Goal of the exercise:
Transcribe exactly the first line of the listing below and each line that follows it, ending with the line that contains "positions (R18). -/", and omit the remainder.

+ + + + + + +

-- ==== Sys2Proof/WellFormed.lean ====
section
/-! DEFINITION. Which commands can stand on the part's ports at all: the limits of R18 on a transaction's length,
of section 0.6 on its addresses, and of R142 on the code of an unknown directive. No meaning leans on them: every meaning
is total, and these checks only say which terms name something a bus or a record can carry. -/

namespace Sys2Proof

/-- A transaction covers 1..256 consecutive byte positions (R18). -/
def lengthFits (n : Nat) : Bool := decide (1 ≤ n) && decide (n ≤ 256)

/-- Every byte of a transaction has a 40-bit address (section 0.6). -/
def endFits (addr : Addr) (n : Nat) : Bool := decide (addr.toNat + n ≤ 2 ^ 40)

/-- A write transaction that the upstream port can carry. -/
def BusWrite.wellFormed (w : BusWrite) : Bool := lengthFits w.lanes.length && endFits w.addr w.lanes.length

/-- A read response that the downstream port can carry. -/
def ReadResponse.wellFormed (r : ReadResponse) : Bool := lengthFits r.data.length && endFits r.addr r.data.length

/-- The well-formed commands. -/
def Instr.wellFormed : Instr → Bool
  | .fillWrite w | .setup w | .ladder w | .windows w | .directive w | .requestHalfWrite w | .entryClear w
  | .fetch w | .length w | .drop w | .replace w | .unknownKind w | .plainWrite w
  | .closingWriteSameStamp w => w.wellFormed
  | .drainRead r | .headerLineRead r => r.wellFormed
  | .unknownDirective code _ => decide (11 ≤ code.toNat)
  | .hardwareReset | .rstRelease _ _ _ | .tick | .arm _ | .suspend _ | .resume _ | .flush | .teardown _
  | .restart | .seed _ | .clearTallies | .ack _ | .enable _ | .settleExpiry _ | .stallExpiry _ | .checkExpiry _
  | .graceExpiry _ | .refclkPeriod => true

end Sys2Proof
end

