-- ==== Sys2Proof/Certificates/Slice0/Obligations.lean ====
section
/-! DEFINITION. The statements made about the part. Where one gives a next state as a record update, every field that it does not
name is unchanged: that is its frame. The free values of Config stand in these statements as they are: each holds for any value. -/

open Sys2Proof Sys2Proof.Machine

/-! ### The queue and RST -/

/-- A step takes the command at the front of the queue and runs it on the state with the rest; an empty queue idles
(the block's form; notes/assumptions/10.md). -/
def Obligations.StepRunsTheFrontCommand : Prop :=
  (∀ (c : Instr) (q : List Instr) (s : State), s.pending = c :: q → step s = exec c { s with pending := q })
    ∧ ∀ s : State, s.pending = [] → step s = .next s

/-- Every command answers a next state: each step that spec/95 lists has an effect, and none ends in a stop. That a command leaves
the queue of waiting commands alone is the model's choice, since the queue is its own (DESIGN CHOICE, notes/assumptions/10.md). -/
def Obligations.CommandsCompleteAndKeepTheQueue : Prop :=
  ∀ (c : Instr) (s : State), ∃ t, exec c s = .next t ∧ t.pending = s.pending

/-- While RST is asserted (R32) writes are forwarded and reads returned with the DRAM controller's data, and nothing else happens:
no observation, no substitution, no time, no directive, no expiry. -/
def Obligations.AssertedResetObservesNothing : Prop :=
  ∀ (c : Instr) (s : State), s.pif.resetAsserted = true →
    (∀ w, writeOf c = some w → exec c s = .next { s with ports := { s.ports with write := some w } })
    ∧ (∀ r, readOf c = some r →
        exec c s = .next { s with ports := { s.ports with
          read := some { addr := r.addr, tag := r.tag, data := r.data, status := r.status } } })
    ∧ (writeOf c = none → readOf c = none → isReset c = false → exec c s = .next s)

+ + + + + + +

Expected answer:
-- ==== Sys2Proof/WellFormed.lean ====
section
/-! DEFINITION. Which commands can stand on the part's ports at all: the limits of R18 on a transaction's length,
of section 0.6 on its addresses, and of R142 on the code of an unknown directive. No meaning leans on them: every meaning
is total, and these checks only say which terms name something a bus or a record can carry. -/

namespace Sys2Proof

/-- A transaction covers 1..256 consecutive byte positions (R18). -/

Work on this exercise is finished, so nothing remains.